ところが、西洋思想だけではなく東洋思想においてもゾロアスターは関係するのかもしれない。仏陀が生まれる百数十年前にゾロアスターは生きていた。

大いにあります。ゾロアスター教は別名「拝火教」とも呼ばれ、儀式の際に火を焚くことを大きな特徴としていますが、日本でもお盆の「火送り」(迎え火や送り火を焚く風習)や、密教の「護摩焚き」など、火を使う儀式が数多くあり、これらの多くはゾロアスター教に何らかの影響を受けている可能性が極めて高いと考えられます。・・・
私も田舎でお盆に火送りをするのを見たことがありますが、儀式の内容からすると、明らかに仏教よりもゾロアスター教の影響を受けている・・・と考えた方が妥当だと思います。・・・また、仏教の教派の中に「密教」というものがありますが、これもゾロアスター教の影響をかなり受けています。ゾロアスター教そのものというよりも、ゾロアスター教と仏教両方の影響を受けて成立した「マニ教」と「ミトラ教」という宗教がありますが、これが東洋人には仏教と区別がつかずにそのまま仏教の一教派として受け入れられてしまった・・・と考えられます。事実、「密教」という言葉は「ミトラ教」そのものを表しているという有力な説もありますし、密教の寺院に行くと、はっきりとマニ教の開祖である「マニ」(摩尼?というような表記)の名が記載されて祭られています。

 知恵袋のアンサーだが。ミトラ教=密教?眉唾だな。

ゾロアスター教と日本宗教の関係を調べようとすると、必ずオカルト的なサイトに飛んでしまう。そういう人は、「宇宙人」とか「爬虫類人」とか、平気で言われてもとまどうしかない。

きちんとした文献にあたることだろう。


いまとなっては、ゾロアスター教の信者が減少傾向にあり、存続が危ぶまれているという。それは入信の条件が極めて厳しいからでもあるのだが(血縁が必要)、このことが疑問だった。宗教って普通、信者を増やそうとするものでしょう。だからエホバや層化のようなエセ宗教は総力をあげて勧誘活動をする。

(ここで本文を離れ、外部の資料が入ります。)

/-- A transfer (R234); one that leaves COLLECT alone frees the buffer (R231). -/
def transfer (d req old new : Nat) (ptr : Word) (s : State) : Bool × State :=
  let a := fld ptr 0 19
  let c := cellGet s d a
  match ptrCheck s d old ptr with
  | .error e => (false, badFree d e old req true ptr s)
  | .ok k =>
    if !ownerValid s d new || c.owners.contains new then (false, badFree d bfBadOwner old req true ptr s)
    else if c.ports.contains old ∧ 8 ≤ c.owners.length - c.ports.length then (false, badFree d bfOwners old req true ptr s)
    else (true, if ownerless (swapOwner c old new) then freeCellAt d k a s else cellPut d a (swapOwner c old new) s)

/-! ### Parity of the state memory and of frame data (R241, R242) -/

/-- A cell quarantined. -/
def quarantine (d a : Nat) (s : State) : State :=
  let c := cellGet s d a
  let s1 := cellPut d a { c with st := .quarantined } s
  match poolOfAddr s d a with
  | some k =>
    let p := poolGet s1 d k
    poolStatUpdate d k (poolPut d k { p with freed := p.freed.filter (fun x => x != a) } s1)
  | none => s1

/-- A pool's free list: the cells never allocated, then those freed. -/
def freeList (s : State) (d k : Nat) : List Nat :=
  let p := poolGet s d k
  (((List.range (p.cells - p.next)).map (fun i => cellAddr p k (p.next + i))).filter (fun a => !cellBarred s d k a)) ++ p.freed

/-- State memory read with bad parity twice (R242); firmware then owes an audit. -/
def bpmParity (d : Nat) (e : BpmErr) (s : State) : State :=
  let r := fun (t : State) => raise srcBpmStateParity 0 7 (bpmBase d / 2 ^ 16)
    { t with bpm := { t.bpm with audits := t.bpm.audits.filter (fun x => x != d) ++ [d] } }
  match e with
  | .none => s
  | .cell a => r (quarantine d a s)
  | .link k n => r (((freeList s d k).drop n).foldl (fun t a => quarantine d a t) s)
  | .use q k => r (poolStatUpdate d k (wr (bpmUse d q k) 0 s))

/-- A page's row flagged by a parity error in frame data; the third flag drains the page (R241). -/
def flagPage (d p : Nat) (s : State) : State :=
  let pg := pageGet s d p
  if pg.draining || pg.retired then s
  else if pg.flags + 1 < 3 then pagePut d p { pg with flags := pg.flags + 1 } s
  else
    let s1 := pagePut d p { pg with flags := 3, draining := true } s
    match poolOfAddr s1 d (16 * p) with
    | none => s1
    | some k =>
      let pl := poolGet s1 d k
      let mine := fun (a : Nat) => (pagesOfCell k a).contains p
      pageDrained d p (poolStatUpdate d k (poolPut d k { pl with freed := pl.freed.filter (fun a => !mine a) } s1))

/-! ### Commits (R245, R246, R249) and the audit (R243) -/

def layoutGroup (d a : Nat) : Bool := decide (bpmPoolCfg d 0 ≤ a) && decide (a < bpmLayoutCommitReg d)
def quotaGroup (d a : Nat) : Bool := decide (bpmMin d 0 0 ≤ a) && decide (a < bpmQuotaCommitReg d)
def plainBudgetGroup (d a : Nat) : Bool := decide (bpmBase d + 0x40 ≤ a) && decide (a < bpmBudgetCommitReg d)

def layoutFails (s : State) (d : Nat) : List Nat :=
  let pg := fun k => fld (rdStg s (bpmPoolCfg d k)) 0 15
  (if (List.range 4).any (fun k => pg k % 4 != 0) then [1] else []) ++
  (if 24576 < pg 0 + pg 1 + pg 2 + pg 3 then [2] else []) ++
  (if (ofUnit s.bpm.cells d).any (fun q => q.2.st == .allocated || q.2.st == .quarantined) then [3] else [])

/-- The cells of every retired page marked RETIRED, in whichever region they fall (R245). -/
def remarkRetired (d : Nat) (s : State) : State :=
  ((ofUnit s.bpm.pages d).filter (fun q => q.2.retired)).foldl
    (fun t q => (cellsOfPage t d q.1).foldl (fun u a => cellPut d a { freeCell with st := .retired } u) t) s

実際、ゾロアスター教はキリスト教に敗北した。エルンスト・ルナンいわく、「もしキリスト教の成長がいくつかの致命的な病によって遅らせられていたなら、世界はミトラス教化されていただろう」。ポテンシャルはあったということか。

そういえば、織田信長が高野山を焼き討ちしたこともあった。この虐殺はキリスト教伝道師にそそのかされて、ということだったそうだが、日本におけるゾロアスター教とキリスト教の戦いともいえるかもしれない。

しかし、敗北したゾロアスター教はといえば、特別焦っているようにも思えない。妙に泰然としている。

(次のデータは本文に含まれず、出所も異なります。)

-- ==== Sys2Proof/Machine/ExactMatch.lean ====
section
/-! DEFINITION. Exact-match tables and learning (chapter 5): the hash, searches, inserts, deletes, promotion, eviction,
learning, aging, the learn ring, repair, and the commands and events of the family. -/

namespace Sys2Proof.Machine
open Sys2Proof

/-! ### Entries, registers and counters -/

def emptyEm : EmEntry := ⟨0, 0, 0, false, false, 0⟩
def emptyOvf : OvfEntry := ⟨emptyEm, 0⟩

/-- Offsets of the EMT registers in a glen's block (R151). -/
def emtHashCfg (g : Nat) : Nat := glnBase g + 0x10004
def emtSeed (g : Nat) : Nat := glnBase g + 0x10008
def emtAgeCfg (g : Nat) : Nat := glnBase g + 0x10010
def emtAgeStat (g : Nat) : Nat := glnBase g + 0x10014
def emtFilter (g : Nat) : Nat := glnBase g + 0x10020
def emtTblCfg (g t : Nat) : Nat := glnBase g + 0x10040 + 4 * t
def emtRing (g : Nat) : Nat := glnBase g + 0x10100
def emtOcc (g : Nat) : Nat := glnBase g + 0x10200
def emtCnt (g i : Nat) : Nat := glnBase g + 0x10300 + 4 * i
def emtKeyHdr (g k srch : Nat) : Nat := glnBase g + 0x10400 + 4 * (2 * k + srch)
def emtKeyBytes (g k srch w : Nat) : Nat := glnBase g + 0x10800 + 4 * (6 * k + 3 * srch + w)
def emtKeyCommit (g : Nat) : Nat := glnBase g + 0x10E00
def emtKeyStat (g : Nat) : Nat := glnBase g + 0x10E04

/-- Indices of the EMT counters (R151). -/
abbrev cHitDst : Nat := 0
abbrev cMissDst : Nat := 1
abbrev cMissDrop : Nat := 2
abbrev cHitSrc : Nat := 3
abbrev cBadAct : Nat := 4
abbrev cStaticMove : Nat := 5
abbrev cEvict : Nat := 6
abbrev cAged : Nat := 7
abbrev cLost : Nat := 8
abbrev cFull : Nat := 9
abbrev cLrnSuppr : Nat := 10
abbrev cLrnQdrop : Nat := 11
abbrev cLrnLost : Nat := 12
abbrev cAgeQdrop : Nat := 13

def ageNow (s : State) (g : Nat) : Nat := rdF s (emtAgeStat g) 0 12

/-- The fields of EMT_TBL_CFG. -/
def tblEn (s : State) (g t : Nat) : Bool := rdBit s (emtTblCfg g t) 0
def tblLearn (s : State) (g t : Nat) : Nat := rdF s (emtTblCfg g t) 1 2
def tblEvict (s : State) (g t : Nat) : Nat := rdF s (emtTblCfg g t) 3 2
def tblNotifyAged (s : State) (g t : Nat) : Bool := rdBit s (emtTblCfg g t) 5
def tblMissAct (s : State) (g t : Nat) : Nat := rdF s (emtTblCfg g t) 6 2
def tblAgeLimit (s : State) (g t : Nat) : Nat := rdF s (emtTblCfg g t) 10 12

/-- The action word of R118: its TYPE and a TYPE 0 port. -/
def actType (a : Word) : Nat := fld a 30 2
def actPort (a : Word) : Nat := fld a 14 8
def actToPort (p : Nat) : Word := wd (p * 2 ^ 14)

def bktGet (s : State) (g b i : Nat) : EmEntry := tget emptyEm s.glens.em (key g (4 * b + i))
def bktPut (g b i : Nat) (e : EmEntry) (s : State) : State :=
  { s with glens := { s.glens with em := tset emptyEm s.glens.em (key g (4 * b + i)) e } }
def bktRetired (s : State) (g b : Nat) : Bool := tget false s.glens.bktRetired (key g b)

/-- Valid overflow entries of a glen, in index order. -/
def ovfValid (s : State) (g : Nat) : List (Nat × OvfEntry) := (ofUnit s.glens.ovf g).filter (fun p => p.2.e.valid)

/-- EMT_OCC as the store and the retired buckets stand. -/
def occUpdate (g : Nat) (s : State) : State :=
  wr (emtOcc g) (wd ((ovfValid s g).length + 2 ^ 14 * ((ofUnit s.glens.bktRetired g).length))) s

def ovfPut (g i : Nat) (e : OvfEntry) (s : State) : State :=
  occUpdate g { s with glens := { s.glens with ovf := tset emptyOvf s.glens.ovf (key g i) e } }

/-- An entry with VALID clear (R131). -/
def invalid (e : EmEntry) : EmEntry := { e with valid := false }

/-- The operations that wait for a memory of the glens. -/
def updQueue (s : State) (u : Nat) : List QueuedOp := tget [] s.glens.updQ u
def setUpdQueue (u : Nat) (l : List QueuedOp) (s : State) : State :=
  { s with glens := { s.glens with updQ := tset [] s.glens.updQ u l } }

/-- A row found bad waits for firmware to rewrite it, kind 0 a bucket, 1 a prefix bucket; packets whose lookup reads it
meanwhile are discarded (R36). -/
def awaitsFix (s : State) (g kind i : Nat) : Bool := (updQueue s (glenMem g 0)).any (fun q => decide (q.op = .rowFix kind i))
def queueFix (g kind i : Nat) (s : State) : State :=
  if awaitsFix s g kind i then s
  else setUpdQueue (glenMem g 0) (updQueue s (glenMem g 0) ++ [⟨.rowFix kind i, none, [0]⟩]) s

/-! ### The hash (R121) -/

/-- One bit, one byte and a message of the reflected CRC-32C. -/
def crcBit (c : Nat) : Nat := if c % 2 = 1 then (c / 2) ^^^ 0x82F63B78 else c / 2
def crcByte (c b : Nat) : Nat :=
  crcBit (crcBit (crcBit (crcBit (crcBit (crcBit (crcBit (crcBit (c ^^^ b))))))))
def crc32c (seed : Nat) (msg : List Nat) : Nat := msg.foldl crcByte seed ^^^ 0xFFFFFFFF

def rotr32 (x r : Nat) : Nat := (x / 2 ^ r + x * 2 ^ (32 - r)) % 2 ^ 32

/-- A number's bytes, highest first. -/
def natBytes (n v : Nat) : List Nat := (List.range n).map (fun i => v / 256 ^ (n - 1 - i) % 256)

/-- The home bucket of a key in a glen. -/
def homeBucket (s : State) (g table k : Nat) : Nat :=
  rotr32 (crc32c (rd s (emtSeed g)).toNat (table :: natBytes 12 k)) (rdF s (emtHashCfg g) 0 5) % 2 ^ 17

/-! ### Searching (R120, R123) -/

/-- An entry found: where it lies, and the entry. -/
structure EmHit where
  inOvf : Bool
  idx : Nat
  e : EmEntry
  deriving DecidableEq, Repr

def emMatches (table k : Nat) (e : EmEntry) : Bool := e.valid && e.table == table && e.key == k

def ovfFind (s : State) (g table k : Nat) : Option EmHit :=
  ((ovfValid s g).find? (fun p => emMatches table k p.2.e)).map (fun p => ⟨true, p.1, p.2.e⟩)

/-- The slot of a bucket that holds a key. -/
def bktFind (s : State) (g b table k : Nat) : Option EmHit :=
  ((List.range 4).find? (fun i => emMatches table k (bktGet s g b i))).map (fun i => ⟨false, i, bktGet s g b i⟩)

/-- A search: the overflow store first, then the home bucket unless it is retired. -/
def emFind (s : State) (g table k : Nat) : Option EmHit :=
  match ovfFind s g table k with
  | some h => some h
  | none =>
    let b := homeBucket s g table k
    if bktRetired s g b then none else bktFind s g b table k

/-- A found entry rewritten where it lies. -/
def emRewrite (g b : Nat) (h : EmHit) (e : EmEntry) (s : State) : State :=
  if h.inOvf then ovfPut g h.idx ⟨e, b⟩ s else bktPut g b h.idx e s

/-! ### The learn ring (R140 to R142) -/

/-- The entry a record concerns. -/
structure LrnRec where
  reason : Nat
  table : Nat
  key : Nat
  isStatic : Bool
  port : Nat
  oldPort : Nat
  age : Nat
  act : Word
  bucket : Nat
  inOvf : Bool

def lrnWords (s : State) (g : Nat) (r : LrnRec) : List Word :=
  let b := emtRing g
  [wd (r.reason + r.table * 2 ^ 8 + b2n r.isStatic * 2 ^ 10 + b2n (ringSt s b).loss * 2 ^ 11 + g * 2 ^ 12 +
       (rd s (b + 0xC)).toNat % 2 ^ 16 * 2 ^ 16),
   wd (r.port + r.oldPort * 2 ^ 8 + r.age * 2 ^ 16), r.act, wd (r.bucket + b2n r.inOvf * 2 ^ 17),
   wd r.key, wd (r.key / 2 ^ 32), wd (r.key / 2 ^ 64), wd (netNanos s)]

/-- A record posted: with EN clear NEW and MOVED are not posted and another record is counted lost; one that finds the
ring full is lost, counted and raises LRN_RING_LOST. -/
def postRecord (g : Nat) (r : LrnRec) (s : State) : State :=
  let b := emtRing g
  if !rdBit s (b + 8) 0 then (if r.reason ≤ 2 then s else inc (emtCnt g cLrnLost) s)
  else
    let q := ringPost b 256 1 (lrnWords s g r) s
    if q.1 then q.2 else raise srcLrnRingLost 0 2 g (inc (emtCnt g cLrnLost) q.2)

/-- The record of an entry that leaves the table or is hit from another port: EVICTED, AGED, LOST or MOVED. -/
def entryRec (s : State) (g reason port : Nat) (e : EmEntry) (inOvf : Bool) : LrnRec :=
  ⟨reason, e.table, e.key, e.isStatic, port, if actType e.action = 0 then actPort e.action else 0,
   if reason = 2 then ageNow s g else e.age, e.action, homeBucket s g e.table e.key, inOvf⟩

abbrev lrNew : Nat := 1
abbrev lrMoved : Nat := 2
abbrev lrInserted : Nat := 3
abbrev lrEvicted : Nat := 4
abbrev lrAged : Nat := 5
abbrev lrLost : Nat := 6
abbrev lrInsertFailed : Nat := 7

/-! ### Changing the table (R126 to R132) -/

/-- A promotion into a bucket queued, when an overflow entry has it as HOME and the bucket is not retired (R132, R148). -/
def queuePromotion (g b : Nat) (s : State) : State :=
  let q := tget [] s.glens.promo g
  if (ovfValid s g).any (fun p => p.2.home == b) && !q.contains b && !bktRetired s g b then
    { s with glens := { s.glens with promo := tset [] s.glens.promo g (q ++ [b]) } }
  else s

/-- The next value of a glen's LFSR, polynomial x^16 + x^14 + x^13 + x^11 + 1; it starts from SEED[15:0], or 1 for a
zero (R130). -/
def lfsrState (s : State) (g : Nat) : Nat :=
  match tget 0 s.glens.lfsr g with
  | 0 => let v := (resetOf (emtSeed g)).toNat % 2 ^ 16; if v = 0 then 1 else v
  | v + 1 => v + 1
def lfsrNext (x : Nat) : Nat :=
  let f := (x + x / 4 + x / 8 + x / 32) % 2
  x / 2 + f * 2 ^ 15

/-- Candidates for eviction: non-static entries of the home bucket, then of the overflow store with that HOME. -/
def victims (s : State) (g b : Nat) : List EmHit :=
  ((List.range 4).filterMap (fun i =>
    let e := bktGet s g b i
    if e.valid && !e.isStatic then some ⟨false, i, e⟩ else none)) ++
  ((ovfValid s g).filterMap (fun p => if p.2.home == b && !p.2.e.isStatic then some ⟨true, p.1, p.2.e⟩ else none))

/-- The first candidate of the largest age. -/
def oldest (now : Nat) : List EmHit → Option EmHit
  | [] => none
  | h :: t => match oldest now t with
    | none => some h
    | some o => if (now + 4096 - o.e.age) % 4096 ≤ (now + 4096 - h.e.age) % 4096 then some h else some o

/-- The victim the table's EVICT policy chooses, and the LFSR advanced by RANDOM (R130). -/
def chooseVictim (s : State) (g b table : Nat) : Option EmHit × State :=
  let c := victims s g b
  match tblEvict s g table with
  | 1 =>
    if c.isEmpty then (none, s) else
      let n := lfsrNext (lfsrState s g)
      ((c.drop (n % c.length)).head?, { s with glens := { s.glens with lfsr := tset 0 s.glens.lfsr g n } })
  | 2 => (oldest (ageNow s g) c, s)
  | _ => (none, s)

/-- The lowest free overflow entry. -/
def ovfFree (s : State) (g : Nat) : Option Nat :=
  let used := (ovfValid s g).map (·.1) ++ (ofUnit s.glens.ovfRetired g).map (·.1)
  (List.range 8192).find? (fun i => !used.contains i)

/-- The lowest free slot of a bucket. -/
def bktFree (s : State) (g b : Nat) : Option Nat := (List.range 4).find? (fun i => !(bktGet s g b i).valid)

/-- What an operation of the update unit answers: its result code and the access slots it took. -/
structure OpRes where
  code : Nat
  slots : Nat
  st : State

/-- The insert of R127. -/
def emInsert (g table k : Nat) (act : Word) (isStatic : Bool) (s : State) : OpRes :=
  let b := homeBucket s g table k
  let e : EmEntry := ⟨k, act, ageNow s g, isStatic, true, table⟩
  match ovfFind s g table k with
  | some h => ⟨rUpdated, 0, ovfPut g h.idx ⟨e, b⟩ s⟩
  | none =>
    match bktFind s g b table k with
    | some h => ⟨rUpdated, 3, bktPut g b h.idx e s⟩
    | none =>
      match (if bktRetired s g b then none else bktFree s g b) with
      | some i => ⟨rInserted, 4, bktPut g b i e s⟩
      | none =>
        match ovfFree s g with
        | some i => ⟨rInsertedOvf, 1, ovfPut g i ⟨e, b⟩ s⟩
        | none =>
          match chooseVictim s g b table with
          | (none, s1) => ⟨rFull, 1, inc (emtCnt g cFull) s1⟩
          | (some v, s1) =>
            ⟨rInserted, 4, postRecord g (entryRec s1 g lrEvicted 0 v.e v.inOvf)
              (inc (emtCnt g cEvict) (emRewrite g b v e s1))⟩

/-- An entry's VALID cleared where it lies; a freed bucket slot queues a promotion (R131, R132). -/
def emRemove (g b : Nat) (h : EmHit) (s : State) : State :=
  if h.inOvf then ovfPut g h.idx ⟨invalid h.e, b⟩ s else queuePromotion g b (bktPut g b h.idx (invalid h.e) s)

/-- The delete of R131. -/
def emDelete (g table k : Nat) (s : State) : OpRes :=
  let b := homeBucket s g table k
  match ovfFind s g table k with
  | some h => ⟨rDeleted, 0, emRemove g b h s⟩
  | none =>
    match bktFind s g b table k with
    | some h => ⟨rDeleted, 3, emRemove g b h s⟩
    | none => ⟨rNotFound, 1, s⟩

/-- The valid entries of a glen with where they lie: buckets first, then the overflow store. -/
def emAll (s : State) (g : Nat) : List (Nat × EmHit) :=
  ((ofUnit s.glens.em g).filterMap (fun p => if p.2.valid then some (p.1 / 4, ⟨false, p.1 % 4, p.2⟩) else none)) ++
  ((ovfValid s g).map (fun p => (p.2.home, ⟨true, p.1, p.2.e⟩)))

/-- The entries that TBL_FLUSH names: those of a table, of a port's TYPE 0 action when a port is selected, static or not. -/
def flushed (s : State) (g table : Nat) (portEn : Bool) (port : Nat) (selStatic selOther : Bool) : List (Nat × EmHit) :=
  (emAll s g).filter (fun p => p.2.e.table == table &&
    (!portEn || (actType p.2.e.action == 0 && actPort p.2.e.action == port)) &&
    (if p.2.e.isStatic then selStatic else selOther))
def removeAll (g : Nat) (l : List (Nat × EmHit)) (s : State) : State := l.foldl (fun t p => emRemove g p.1 p.2 t) s

/-- The deletes of TBL_FLUSH. -/
def emFlush (g table : Nat) (portEn : Bool) (port : Nat) (selStatic selOther : Bool) (s : State) : OpRes :=
  let sel := flushed s g table portEn port selStatic selOther
  ⟨rDone, sel.foldl (fun n p => n + if p.2.inOvf then 0 else 3) 0, removeAll g sel s⟩

/-- The overflow entry that a promotion moves, and the slot it takes: the bucket's lowest-index one into its lowest free
slot; none when the slot is taken or the bucket retired (R132, R148). -/
def promotable (s : State) (g b : Nat) : Option (Nat × OvfEntry × Nat) :=
  if bktRetired s g b then none
  else match bktFree s g b, (ovfValid s g).find? (fun p => p.2.home == b) with
    | some i, some (j, o) => some (j, o, i)
    | _, _ => none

この理由は、もしかしたら、仏教とキリスト教に、ゾロアスター教が組み込まれているからかもしれない。たしか、イスラム教とも関係は深かったはずだ。

キリスト教や仏教を信奉しているつもりが、いつのまにかゾロアスター教を信奉していることになる。そうであるなら、ゾロアスター教は永遠に不滅といえるのかもしれない。

皇室とゾロアスター教の関係はどうなるんだろう。同じ太陽神だし。皇室ってほんと、オカルトな世界だなあ・・・。

そういえば、「日本人はクリスチャンでもないのにクリスマスを祝う」と、節操のなさを馬鹿にされることが多いけど、そもそも12月25日の祭式は本来、キリストの聖誕祭ではなく、太陽神を祝うものだという。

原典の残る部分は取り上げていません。